Adaptive Filters and Stochastic Gradient Descent: One Update Rule, Two Vocabularies

contact@corebaseit.com (Vincent Bevia) — Wed, 29 Apr 2026 10:00:00 +0200

Modern AI is often framed as a clean break from classical engineering. For anyone who has worked in adaptive signal processing, that framing is misleading. The mathematical spine of stochastic gradient descent (SGD) is the same spine that has driven adaptive filters in telecommunications since 1960, and the engineering trade-offs that made LMS-based equalizers and echo cancellers reliable in production map almost directly onto the ones that govern training a deep network today.

This post lays out that mapping carefully. The intent is not poetry. It is to give engineers who came up through DSP a precise translation table into modern ML, and engineers who came up through ML a sense of what fifty years of adaptive filtering literature already settled.

A Continuous Lineage, Not a New Beginning

The historical sequence is short and well-documented. Widrow and Hoff formalized the Least Mean Squares (LMS) algorithm in 1960 for the Adaline (Adaptive Linear Neuron). Rumelhart, Hinton, and Williams scaled the same family of error-driven update rules to multi-layer networks with backpropagation in 1986. The vocabulary moved from adaptive filtering to deep learning, but the underlying move — iterative parameter adjustment proportional to error — was continuous across both worlds.

The claim of this post is narrower than “AI came from DSP” and more useful: for a linear model trained on mean squared error, the LMS update is exactly the SGD update.

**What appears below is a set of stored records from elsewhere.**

/-- Settles O29: a positive area by `mem_fillTriWound_grid`, a negative one by the winding fix. -/
theorem filledTriangleDrawsItsInside : Obligations.FilledTriangleDrawsItsInside := by
  intro x0 y0 x1 y1 x2 y2 v s hwf
  refine ⟨fun (harea : 0 < area2 (x0, y0) (x1, y1) (x2, y2)) => ⟨_, exec_tri x0 y0 x1 y1 x2 y2 .filled v s,
    Memory.draw_wf hwf _ v, fun px py hpx hpy => ?inside⟩,
    fun (harea : area2 (x0, y0) (x1, y1) (x2, y2) < 0) => ?exchanged⟩
  case inside =>
    refine Memory.getPixel_draw_of_mem_iff hwf v hpx hpy ?_
    rw [triPts_filled_of_pos harea, mem_fillTriWound_grid harea hpx hpy]
    exact and_congr insideEdge_iff (and_congr insideEdge_iff insideEdge_iff)
  case exchanged =>
    rw [exec_tri, exec_tri, triPts_filled_of_neg harea]

/-! ## Collinear vertices (R133) -/

theorem sqLength_comm (a b : Point) : sqLength a b = sqLength b a := by
  simp only [sqLength]
  ring

theorem sqLength_self (a : Point) : sqLength a a = 0 := by
  simp only [sqLength]
  ring

theorem sqLength_nonneg (a b : Point) : 0 ≤ sqLength a b := add_nonneg (sq_nonneg _) (sq_nonneg _)

/-- A length that no edge exceeds is exceeded between no two vertices. -/
theorem sqLength_le_of_edges {p0 p1 p2 : Point} {len : Int} (h01 : sqLength p0 p1 ≤ len) (h12 : sqLength p1 p2 ≤ len)
    (h02 : sqLength p0 p2 ≤ len) : ∀ c ∈ [p0, p1, p2], ∀ d ∈ [p0, p1, p2], sqLength c d ≤ len := by
  have hlen : 0 ≤ len := (sqLength_nonneg p0 p1).trans h01
  simp only [List.mem_cons, List.not_mem_nil, or_false, forall_eq_or_imp, forall_eq, sqLength_self, sqLength_comm p1 p0,
    sqLength_comm p2 p0, sqLength_comm p2 p1]
  exact ⟨⟨hlen, h01, h02⟩, ⟨h01, hlen, h12⟩, h02, h12, hlen⟩

/-- The edge that a triangle without area draws joins two vertices that are farthest apart. -/
theorem degenerateTriPts_farthest (p0 p1 p2 : Point) :
    ∃ a ∈ [p0, p1, p2], ∃ b ∈ [p0, p1, p2],
      (∀ c ∈ [p0, p1, p2], ∀ d ∈ [p0, p1, p2], sqLength c d ≤ sqLength a b) ∧
        degenerateTriPts p0 p1 p2 = edgePts a b := by
  rw [degenerateTriPts]
  split_ifs with h01 h12
  · exact ⟨p0, by simp, p1, by simp, sqLength_le_of_edges le_rfl h01.1 h01.2, rfl⟩
  · exact ⟨p1, by simp, p2, by simp, sqLength_le_of_edges (by omega) le_rfl h12, rfl⟩
  · exact ⟨p0, by simp, p2, by simp, sqLength_le_of_edges (by omega) (by omega) le_rfl, rfl⟩

/-- Settles O30: the list drawn is the line of `degenerateTriPts_farthest`. -/
theorem collinearTriangleDrawsItsLongestEdge : Obligations.CollinearTriangleDrawsItsLongestEdge := by
  intro p0 p1 p2 v s hwf harea
  obtain ⟨a, ha, b, hb, hfar, hedge⟩ := degenerateTriPts_farthest p0 p1 p2
  have hpts : triPts p0 p1 p2 .filled = linePts a.1 a.2 b.1 b.2 := (if_pos harea).trans hedge
  have hexec : exec (.tri p0.1 p0.2 p1.1 p1.2 p2.1 p2.2 .filled v) s = .next (s.drawn (linePts a.1 a.2 b.1 b.2) v) := by
    rw [exec_tri, hpts]
  exact ⟨a, b, _, ha, hb, hfar, hexec, Memory.draw_wf hwf _ v, fun px py hpx hpy =>
    Memory.getPixel_draw hwf _ v hpx hpy⟩

end Sys2Proof.Machine
end

section
/-! `TEXT` (`42_text.md` R151 to R153), one character at a time: the rendering of the first character, and then the
`TEXT` of the rest at the advanced cursor, which hangs only where the whole one does. -/

namespace Sys2Proof.Machine

/-! ## One character -/

/-- The state after one query and its glyph, with the cursor at `cur` (`42_text.md` R151). -/
def State.characterRendered (s : State) (cur y : Int) (threshold : Byte) (q : GlyphQuery) : State :=
  { s.glyphAnswered q with fb := glyphComposite s.fb cur y threshold (s.glyphAnswer q) }

theorem State.characterRendered_of_glyph {s : State} {q : GlyphQuery} {g : Glyph} (hg : s.glyphAnswer q = .glyph g)
    (cur y : Int) (threshold : Byte) :
    s.characterRendered cur y threshold q =
      { s.glyphAnswered q with fb := s.fb.plotDots .set (glyphDots cur y threshold g) } := by
  rw [State.characterRendered, hg, glyphComposite]

/-- Without a glyph only the query is made (R153). -/
theorem State.characterRendered_of_unsupported {s : State} {q : GlyphQuery} (hq : s.glyphAnswer q = .unsupported)
    (cur y : Int) (threshold : Byte) : s.characterRendered cur y threshold q = s.glyphAnswered q := by
  rw [State.characterRendered, hq, glyphComposite, ← State.glyphAnswered_fb s q]

theorem renderText_cons (y : Int) (font size threshold : Byte) (ch : Word) (rest : List Word) (cur : Int) (s : State) :
    renderText y font size threshold (ch :: rest) cur s =
      renderText y font size threshold rest (cur + glyphAdvance s.cfg (s.glyphAnswer ⟨font, size, ch⟩))
        (s.characterRendered cur y threshold ⟨font, size, ch⟩) := by
  rw [renderText, State.glyphAnswered_fb, State.characterRendered]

Multi-layer training adds the chain rule on top of that local move; it does not replace it.

LMS as Stochastic Gradient Descent

The LMS update for a linear combiner (FIR filter or single Adaline) is:

$$ \mathbf{w}(n+1) = \mathbf{w}(n) + \mu \, e(n) \, \mathbf{x}(n) $$

with $\mathbf{w}(n)$ the weight vector at step $n$, $\mathbf{x}(n)$ the input vector (tap-delay line in DSP, feature vector in ML), $e(n) = d(n) - y(n)$ the error between the desired response $d(n)$ and the output $y(n) = \mathbf{w}^\top(n)\,\mathbf{x}(n)$, and $\mu$ the step size.

The instantaneous squared error is $\xi(n) = \tfrac{1}{2}e^2(n)$, and its gradient with respect to $\mathbf{w}$ is $-e(n)\,\mathbf{x}(n)$. Substituting that gradient into the standard SGD form recovers the LMS update line for line.

The “stochastic” qualifier deserves the same scrutiny. Classical Wiener filtering minimizes the expected squared error $E[e^2(n)]$, which presupposes knowledge of the input statistics. LMS sidesteps that requirement by using the instantaneous squared error $e^2(n)$ as a high-variance, zero-cost estimator of the expectation. SGD uses the same trick at higher dimensionality: the per-batch loss is a noisy estimate of the population loss, and the noise is doing real work in shaping the optimization trajectory.

The mapping between the two vocabularies for a linear MSE layer is one-to-one:

Symbol	Adaptive filtering (DSP)	Deep learning (ML)
$\mathbf{w}$	Filter coefficients / weight vector	Weight vector / parameters
$\mathbf{x}$	Input vector / tap-delay line	Feature vector / activations
$e(n)$	Desired response $d(n)$ minus output	Target label minus prediction
$\mu$	Step size	Learning rate $\eta$
$\tfrac{1}{2}e^2$	Instantaneous squared error	MSE loss on a single example

So if you have ever shipped an LMS equalizer or echo canceller, you have implemented the local update rule that underlies a large fraction of modern machine learning: small steps proportional to error times input. Notation in Haykin’s Adaptive Filter Theory differs from the PyTorch docs. The mathematics does not.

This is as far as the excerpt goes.